Goodby Supermarkets!

Today, in Lewes, we spend about fifty million pounds a year on food and drink and most of that – at least forty million – is spent in our three supermarkets: Tesco, Waitrose and Aldi. In those hundred years – and especially the last fifty years since I was born – we’ve managed to let all this natural capital be diverted into the hands of a few multinational corporations. Our local food economies have dried up; local money no longer circulates around and about the town, building wealth and relationships as it goes.

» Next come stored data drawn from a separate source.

-- ==== Sys2Proof/Certificates/Slice0/Obligations.lean ====
section
/-! DEFINITION. The statements for the provers. -/

open Sys2Proof Sys2Proof.Machine

/-- When commands wait, a step takes the front one and is exactly exec of it on the state whose queue is the rest. The queue is the model's own (log entry 1). (00_scope) -/
def Obligations.StepRunsFront : Prop :=
  ∀ (s : State) (i : Instr) (rest : List Instr), s.pending = i :: rest → step s = exec i { s with pending := rest }

/-- When a core may run and its next order is a well-formed WLOAD, PASS (plain, RING, FOLLOW or ACCRETE), PAIRPASS or DRAIN whose operands stand open, the order completes its turn: a WLOAD puts the named arrays' bytes into the shadow sets (the pair form also W_H into the active sets) and is under way until WLOAD_COMPLETE; a PASS or PAIRPASS issues its rows into the current bank, an accreting PASS takes the rows of its window from its ring and counts the window; a DRAIN flips the bank and queues its reading. (R69, R70, R73, R81, R102, R140, R141, R142, R143, R158) -/
def Obligations.ArithmeticOrdersIssue : Prop :=
  (∀ s c w, OrderAt s c w → isOp 0x01 w.word = true → wlOk w.word = true →
    s.dev.gate w.tag ((wlArrays w.word).map (fun a => (wlBase w.word a, weightSetSize (field w.word 91 88))) ++
      (if bit w.word 8 then (wlArrays w.word).map fun a => (wlBase2 w.word a, weightSetSize (field w.word 91 88)) else [])) [] = .go false →
    ∃ d, exec (.wload c) s = .next (s.withDev (d.issued w.tag)) ∧
      d = s.dev.modCore w.tag.core (fun x =>
        { (wlArrays w.word).foldl (fun x a =>
            if bit w.word 8 then
              { x with shadow := tblSet x.shadow a (s.dev.loadSet w.tag.core (field w.word 91 88) (wlBase2 w.word a)),
                       active := tblSet x.active a (s.dev.loadSet w.tag.core (field w.word 91 88) (wlBase w.word a)) }
            else { x with shadow := tblSet x.shadow a (s.dev.loadSet w.tag.core (field w.word 91 88) (wlBase w.word a)) }) x with
          loads := x.loads ++ [⟨w.tag, bit w.word 8⟩] })) ∧
  (∀ s c w r, OrderAt s c w → isOp 0x02 w.word = true → passBitsOk false w.word = true → psAccrete w.word = false →
    (s.dev.core w.tag.core).passWaits false (psSwap w.word) = false → s.dev.passRows w.tag w.word = some r →
    passFits ((s.dev.core w.tag.core).swapped (psSwap w.word)) false w.word r.offs.length = true →
    s.dev.gate w.tag (r.offs.map fun o => (o, actRowSize (field w.word 83 80))) [] = .go false → s.dev.quiet w.tag.core = false → (s.dev.core w.tag.core).wakeAt ≤ s.dev.time →
    exec (.pass c) s = .next (s.withDev ((s.dev.issuePass w false r).issued w.tag))) ∧
  (∀ s c w v n late r, OrderAt s c w → isOp 0x02 w.word = true → passBitsOk false w.word = true → psAccrete w.word = true →
    (s.dev.core w.tag.core).passWaits false (psSwap w.word) = false → s.dev.passConv w.tag w.word = some v → v.windowRows s.dev.time = some (n, late) →
    (s.dev.setConv w.tag.ctx (sync w.word) (s.dev.takeBatch w.tag.core v n)).passRows w.tag w.word = some r →
    passFits ((s.dev.core w.tag.core).swapped (psSwap w.word)) false w.word r.offs.length = true →
    s.dev.gate w.tag (r.offs.map fun o => (o, actRowSize (field w.word 83 80))) [] = .go false → s.dev.quiet w.tag.core = false → (s.dev.core w.tag.core).wakeAt ≤ s.dev.time →
    exec (.pass c) s = .next (s.withDev (((((s.dev.setConv w.tag.ctx (sync w.word) (s.dev.takeBatch w.tag.core v n)).bump (s.dev.coreIdx 0x1200 w.tag.core) 0x0A 1).bump
      (s.dev.coreIdx 0x1200 w.tag.core) 0x0B (if late then 1 else 0)).issuePass w false r).issued w.tag))) ∧
  (∀ s c w r, OrderAt s c w → isOp 0x04 w.word = true → passBitsOk true w.word = true →
    (s.dev.core w.tag.core).passWaits true (psSwap w.word) = false → s.dev.passRows w.tag w.word = some r →
    passFits ((s.dev.core w.tag.core).swapped (psSwap w.word)) true w.word r.offs.length = true →
    s.dev.gate w.tag ((r.offs ++ (List.range (field w.word 79 72)).map fun m => field w.word 143 120 + m * field w.word 71 56).map
      fun o => (o, actRowSize (field w.word 83 80))) [] = .go false → s.dev.quiet w.tag.core = false → (s.dev.core w.tag.core).wakeAt ≤ s.dev.time →
    exec (.pairpass c) s = .next (s.withDev ((s.dev.issuePass w true r).issued w.tag))) ∧
  (∀ s c w t, OrderAt s c w → isOp 0x03 w.word = true → ((s.dev.core w.tag.core).drains.any fun j => j.bank == (s.dev.core w.tag.core).cur) = false →
    (s.dev.core w.tag.core).bank (s.dev.core w.tag.core).cur = some t → drainOk w.word t.rows.length = true → s.dev.drainConvOk w.tag w.word = true →
    s.dev.epiAgrees w.tag.core w.word t = true → (t.batch.isSome && (drCvt w.word).fmt == cW64) = false →
    exec (.drain c) s = .next (s.withDev ((s.dev.modCore w.tag.core fun x =>
      { x with cur := !x.cur,
               drains := x.drains ++ [{ tag := w.tag, word := w.word, bank := x.cur, srSeed := s.dev.obj (0x7300 + w.tag.ctx) 8,
                                        srCounter := s.dev.obj (0x7300 + w.tag.ctx) 9 }] }).issued w.tag))) ∧
  (∀ s c w, OrderAt s c w → isOp 0x03 w.word = true → (s.dev.core w.tag.core).bank (s.dev.core w.tag.core).cur = none →
    drainOk w.word 0 = true → s.dev.drainConvOk w.tag w.word = true →
    exec (.drain c) s = .next (s.withDev ((s.dev.modCore w.tag.core fun x =>
      { x with cur := !x.cur,
               drains := x.drains ++ [{ tag := w.tag, word := w.word, bank := x.cur, srSeed := s.dev.obj (0x7300 + w.tag.ctx) 8,
                                        srCounter := s.dev.obj (0x7300 + w.tag.ctx) 9 }] }).issued w.tag)))

/-- When a core's next order is a well-formed VEC or VREDUCE whose operands stand open and are not poisoned, it writes its result at DST (L of an E4M3 pair at operand b), adds its counts to the context's range and non-finite counters, counts its elements or lines, and is done. W64ADD writes the combined tile with its header and counts a grid mismatch; a WSUM is done by its own operation. (R111, R118, R123, R145, R146, R147, R158) -/
def Obligations.VectorOrdersWriteTheirResults : Prop :=
  (∀ s c w, OrderAt s c w → isOp 0x10 w.word = true → vecOk w.word = true → vOp w.word ≠ 0x2B →
    (vOfW64 w.word = true → headerOk (leNat (s.dev.read (holdAt w.tag.core (formAddr (field w.word 127 100))) 32)) = true) →
    s.dev.gate w.tag ((vecReadSpans w.word).map spanNat) ((vecWriteSpans w.word).map spanNat) = .go false →
    ∃ d1 d2 d3 d4, d1 = s.dev.placeAt w.tag.core (vDst w.word) (vCvt w.word).fmt (s.dev.vecResult w.tag w.word).1 false ∧
      d2 = (if (vCvt w.word).fmt = cPair43 then d1.write (holdAt w.tag.core (formAddr (field w.word 155 128))) (s.dev.vecResult w.tag w.word).2.1 false else d1) ∧
      d3 = d2.count w.tag.ctx (s.dev.vecResult w.tag w.word).2.2 ∧ d4 = d3.bump (d2.coreIdx 0x1300 w.tag.core) 1 (vN w.word) ∧
      exec (.vec c) s = .next (s.withDev ((if 0x30 ≤ vOp w.word then d4.bump (d4.coreIdx 0x1300 w.tag.core) 2 (vN w.word) else d4).issued w.tag))) ∧
  (∀ s c w a b, OrderAt s c w → isOp 0x10 w.word = true → vecOk w.word = true → vOp w.word = 0x2B →
    s.dev.gate w.tag ((vecReadSpans w.word).map spanNat) ((vecWriteSpans w.word).map spanNat) = .go false →
    s.dev.tileAt w.tag.core (formAddr (field w.word 127 100)) (vN w.word) = a → s.dev.tileAt w.tag.core (formAddr (field w.word 155 128)) (vN w.word) = b →
    headerOk a.1 = true → headerOk b.1 = true → a.2.h.agrees b.2.h = true →
    ∃ d1, d1 = ((s.dev.write (holdAt w.tag.core (formAddr (vDst w.word))) ((a.2.combine b.2).1.h.bytes ++ entBytes (a.2.combine b.2).1.es) false).count
        w.tag.ctx ((nonfiniteCounts (a.2.combine b.2).1.es).add { finiteSat := (a.2.combine b.2).2 })).bump (0x7400 + w.tag.ctx) 4 (b2n (a.2.h.g != b.2.h.g)) ∧
      exec (.vec c) s = .next (s.withDev ((d1.bump (d1.coreIdx 0x1300 w.tag.core) 1 (vN w.word)).issued w.tag))) ∧
  (∀ s c w, OrderAt s c w → isOp 0x11 w.word = true → vreduceOk w.word = true → vrRop w.word ≠ 2 →
    s.dev.gate w.tag [spanNat (vrReadSpan w.word)] [spanNat (vrWriteSpan w.word 0 0)] = .go false →
    ∃ d1, d1 = s.dev.write (holdAt w.tag.core (vrDst w.word)) (s.dev.reduceResult w.tag w.word).1 false ∧
      exec (.vreduce c) s = .next (s.withDev (((d1.count w.tag.ctx (s.dev.reduceResult w.tag w.word).2).bump (d1.coreIdx 0x1300 w.tag.core) 3
        (vrLines w.word)).issued w.tag))) ∧
  (∀ s c w d, OrderAt s c w → isOp 0x11 w.word = true → vreduceOk w.word = true → vrRop w.word = 2 →
    s.dev.gate w.tag [spanNat (vrReadSpan w.word)] [] = .go false → s.dev.wsum w false = .done d →
    exec (.vreduce c) s = .next (s.withDev (d.issued w.tag)))

/-- A TUG whose descriptor stands readable queues its 64 bytes on the tug it picks while fewer than 32 places are taken. A CONVEY_PUT with credits sends all its messages. A take marks COUNT further messages taken, once that many are visible; a RELEASE frees the oldest taken messages and returns their credits; a COPY takes messages, copies their slots whole into the hold and frees them, at a quay ring when its turn among the waiting ones has come. (R128, R148, R149, R150, R158, R166, R169) -/
def Obligations.TugAndConveyorOrdersIssue : Prop :=
  (∀ s c w p, OrderAt s c w → isOp 0x20 w.word = true → s.dev.tugPlace w.tag.core w.word = some p →
    s.dev.tugGate w.tag (tugDesc w.word) p = .go false →
    (s.dev.tugQ w.tag.core.cl (s.dev.pickTug w.tag.core.cl (field w.word 10 8))).length < 32 →
    exec (.tug c) s = .next (s.withDev ((s.dev.setTugQ w.tag.core.cl (s.dev.pickTug w.tag.core.cl (field w.word 10 8))
      (s.dev.tugQ w.tag.core.cl (s.dev.pickTug w.tag.core.cl (field w.word 10 8)) ++ [{ tag := w.tag, desc := leNat (s.dev.read (tugDesc w.word) 64) }])).issued w.tag))) ∧
  (∀ s c w v b r, OrderAt s c w → isOp 0x21 w.word = true → s.dev.putConv w.tag w.word = some v →
    s.dev.gate w.tag [(putSrc w.word 0, (putCount w.word - 1) * field w.word 127 104 + putLen w.word)] [] = .go b →
    Dev.putGo w.tag w.word (putCount w.word - w.done) w.done s.dev = (r, putCount w.word) →
    exec (.conveyPut c) s = .next (s.withDev (r.issued w.tag))) ∧
  (∀ s c w v, OrderAt s c w → selTake w.word = true → s.dev.getConv w.tag w.word = some v → getCount w.word ≤ v.visible - v.taken →
    exec (.conveyGetTake c) s = .next (s.withDev ((s.dev.setConv w.tag.ctx (sync w.word)
      { v with taken := v.taken + getCount w.word, lastTake := getCount w.word, takeAt := v.taken, window := s.dev.windowAfter v (getCount w.word) }).issued w.tag))) ∧
  (∀ s c w v, OrderAt s c w → selRelease w.word = true → s.dev.getConv w.tag w.word = some v →
    exec (.conveyGetRelease c) s = .next (s.withDev ((s.dev.freeSlots w.tag.ctx (sync w.word) v (getCount w.word)).issued w.tag))) ∧
  (∀ s c w v b q d, OrderAt s c w → selCopy w.word = true → s.dev.getConv w.tag w.word = some v → getCount w.word ≤ v.visible - v.taken →
    q = (if v.quay then s.dev.getQueue w.tag.ctx (sync w.word) v w.tag.core else []) → (q.drop 1).contains w.tag.core = false →
    d = s.dev.setConv w.tag.ctx (sync w.word) { v with getters := q } →
    (((List.range (getCount w.word)).map fun i => v.slotAt (v.taken + i)).any fun a => d.ownedIn a v.slot) = false →
    d.gate w.tag [] [(field w.word 71 48, (getCount w.word - 1) * field w.word 87 72 + v.slot)] = .go b →
    exec (.conveyGetCopy c) s = .next (s.withDev ((((List.range (getCount w.word)).foldl (fun d i => d.copySlot w.tag.core w.word v i) d).freeSlots w.tag.ctx
      (sync w.word) { d.takeMsgs v (getCount w.word) with getters := q.drop 1 } (getCount w.word)).issued w.tag)))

A tenner spent locally multiplies many times over as it circulates. Spent in a supermarket, that tenner goes straight out of town and into the hands of Tesco and co, and its shareholders.

This hugely hopeful moment

Even though there is huge fear, dislocation, unemployment and suffering powering through Europe and America just as it has been powering through so many other parts of the world for so long. Even when it becomes absolutely clear that in the current system, in order to keep those at the top ‘safe’’, everyone else is being pulverised as the financiers and their professional and political accomplices are rescued with the money of the rest of us. Even though that financial crisis is fast becoming a sovereign debt crisis and the free market’s gun is being held to country after country’s heads in Europe just as the IMF has done for decades elsewhere. Even though the oil tanker of economic growth is fast developing huge holes that no billions of dollars can plug. Even though, or should we say, because of this: we are living in a hugely hopeful moment.